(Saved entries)
..............................

/-- Raises an error of R536. `detail` are the names the raising rule gives, 8 bytes each, or 4 where there are more than four (log entry 14). -/
def State.raise (p : Part) (code part : Nat) (detail : List Nat) (s : State) : State :=
  let r := errorRec p code part (detail.flatMap (le (if detail.length ≤ 4 then 8 else 4))) s
  if r.2 then ringFull p 0 r.1 else r.1

/-- Posts a record, or a completion with NOTIFY where `irq`, on a channel, filled to whole slots (R443). -/
def postOn (p : Part) (ch : Nat) (rec : Bytes) (irq : Bool) (s : State) : State :=
  let n := ceilDiv rec.length 64
  let c := s.chan p ch
  if c.isOpen && c.cplSize < n then (s.setEv p (fwEvents p) 4).raise p 0x1B04 0 [ch]
  else
    let r := putRec p ch (padTo (64 * n) rec) irq s
    if r.2 then ringFull p ch r.1 else r.1

/-- Posts a record other than a completion. -/
def State.post (p : Part) (ch : Nat) (rec : Bytes) (s : State) : State := postOn p ch rec true s

/-- Whether a channel's ring would take a record of `n` bytes now. -/
def State.canPost (p : Part) (ch n : Nat) (s : State) : Bool :=
  let c := s.chan p ch
  c.isOpen && !c.full && c.room p (ceilDiv n 64) s

/-! ## Host commands (R442 to R447) -/

/-- A refusal: status and detail. -/
abbrev Refuse := Nat × Nat

/-- `INVALID_FIELD` naming a structure and a byte offset (R10, R473). -/
def invalidField (structure_ off : Nat) : Refuse := (0x0101, structure_ + 256 * off)
/-- `WRONG_TARGET` (R464). -/
def wrongTarget : Refuse := (0x0105, 0)

/-- The dispatched entry that a request is, if the ring engine has dispatched it. -/
def State.inflightOf (p : Part) (q : Req) (s : State) : Option Inflight :=
  (s.core p).inflight.find? (fun i => i.via = q.via && i.seq = q.seq)

/-- The payload a command is judged by: the one dispatched, or the row's own (log entry 12). -/
def State.payload (p : Part) (q : Req) (code : Nat) (pl : Bytes) (s : State) : Bytes :=
  match s.inflightOf p q with
  | some i => if i.code = code then i.payload else pl
  | none => pl

/-- The TICK count that a completion of a core carries, no two of one core the same (R466). -/
def acceptTick (p : Part) (core : Nat) (s : State) : Nat × State :=
  let acc := max (s.tick p) (tget 0 (s.core p).lastTick core)
  (acc, s.modCore p (fun c => { c with lastTick := tset 0 c.lastTick core (acc + 1) }))

/-- The owning core takes a command: it stands in flight with its acceptance TICK; no two of one core share a TICK
(R445, R466). -/
def takeCmd (p : Part) (q : Req) (code core : Nat) (pl : Bytes) (s : State) : State :=
  let a := acceptTick p core s
  a.2.modCore p (fun c =>
    let acc := a.1
    let i : Inflight := { via := q.via, seq := q.seq, key := q.key, code := code, core := core, relaxed := q.relaxed,
                          notify := q.notify, payload := pl, acc := acc, taken := true,
                          posted := (c.inflight.find? (fun j => j.via = q.via && j.seq = q.seq)).bind (·.posted) }
    { c with inflight := c.inflight.filter (fun j => !(j.via = q.via && j.seq = q.seq)) ++ [i] })

/-- A completion entry (R442). -/
def completion (q : Req) (code core acc status detail : Nat) (result : Bytes) : Bytes :=
  lay [(1, 0x70), (1, bitAt q.relaxed 1), (2, status), (4, q.seq), (8, q.key), (2, code), (2, core), (4, detail), (8, acc)]
    ++ padTo 32 result

/-- Writes a completion where its command came from: the channel's ring, or the mailbox reply (R439, R484). -/
def putCompletion (p : Part) (q : Req) (entry : Bytes) (s : State) : State :=
  match q.via with
  | .ring ch => postOn p ch entry q.notify s
  | .mbox core => (s.modMbox p core (fun m => { m with reply := entry, busy := false, rdy := true })).noteEv p (mbFlagsOff p core) 2

/-- The statuses of a command that reached its commit point (R446, R447). -/
def committedStatus (status : Nat) : Bool := status = 0 || status = 3 || status = 5 || status = 6

/-- Completes a command: its entry leaves flight, its completion is written and, if it committed, its key is
remembered among the channel's last 1,024 (R446, R447). -/
def complete (p : Part) (q : Req) (code core status detail : Nat) (result : Bytes) (s : State) : State :=
  let a := match (s.inflightOf p q).filter (·.taken) with
    | some i => (i.acc, s)
    | none => acceptTick p core s
  let s := a.2
  let entry := completion q code core a.1 status detail result
  let s := s.modCore p (fun c => { c with inflight := c.inflight.filter (fun j => !(j.via = q.via && j.seq = q.seq)) })
  let s := match q.via with
    | .ring ch =>
      if committedStatus status then
        s.modChan p ch (fun c => { c with recent := (c.recent ++ [(q.key, code, entry)]).drop (c.recent.length + 1 - 1024) })
      else s
    | .mbox _ => s
  putCompletion p q entry s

..............................

* _WORK TO BE COMPLETED_
Print exactly the lines from the beginning of the entries through the line with "abbrev Refuse := Nat × Nat". Output nothing more.

* _SOLUTION TO THIS PROBLEM_
/-- Raises an error of R536. `detail` are the names the raising rule gives, 8 bytes each, or 4 where there are more than four (log entry 14). -/
def State.raise (p : Part) (code part : Nat) (detail : List Nat) (s : State) : State :=
  let r := errorRec p code part (detail.flatMap (le (if detail.length ≤ 4 then 8 else 4))) s
  if r.2 then ringFull p 0 r.1 else r.1

/-- Posts a record, or a completion with NOTIFY where `irq`, on a channel, filled to whole slots (R443). -/
def postOn (p : Part) (ch : Nat) (rec : Bytes) (irq : Bool) (s : State) : State :=
  let n := ceilDiv rec.length 64
  let c := s.chan p ch
  if c.isOpen && c.cplSize < n then (s.setEv p (fwEvents p) 4).raise p 0x1B04 0 [ch]
  else
    let r := putRec p ch (padTo (64 * n) rec) irq s
    if r.2 then ringFull p ch r.1 else r.1

/-- Posts a record other than a completion. -/
def State.post (p : Part) (ch : Nat) (rec : Bytes) (s : State) : State := postOn p ch rec true s

/-- Whether a channel's ring would take a record of `n` bytes now. -/
def State.canPost (p : Part) (ch n : Nat) (s : State) : Bool :=
  let c := s.chan p ch
  c.isOpen && !c.full && c.room p (ceilDiv n 64) s

/-! ## Host commands (R442 to R447) -/

/-- A refusal: status and detail. -/
abbrev Refuse := Nat × Nat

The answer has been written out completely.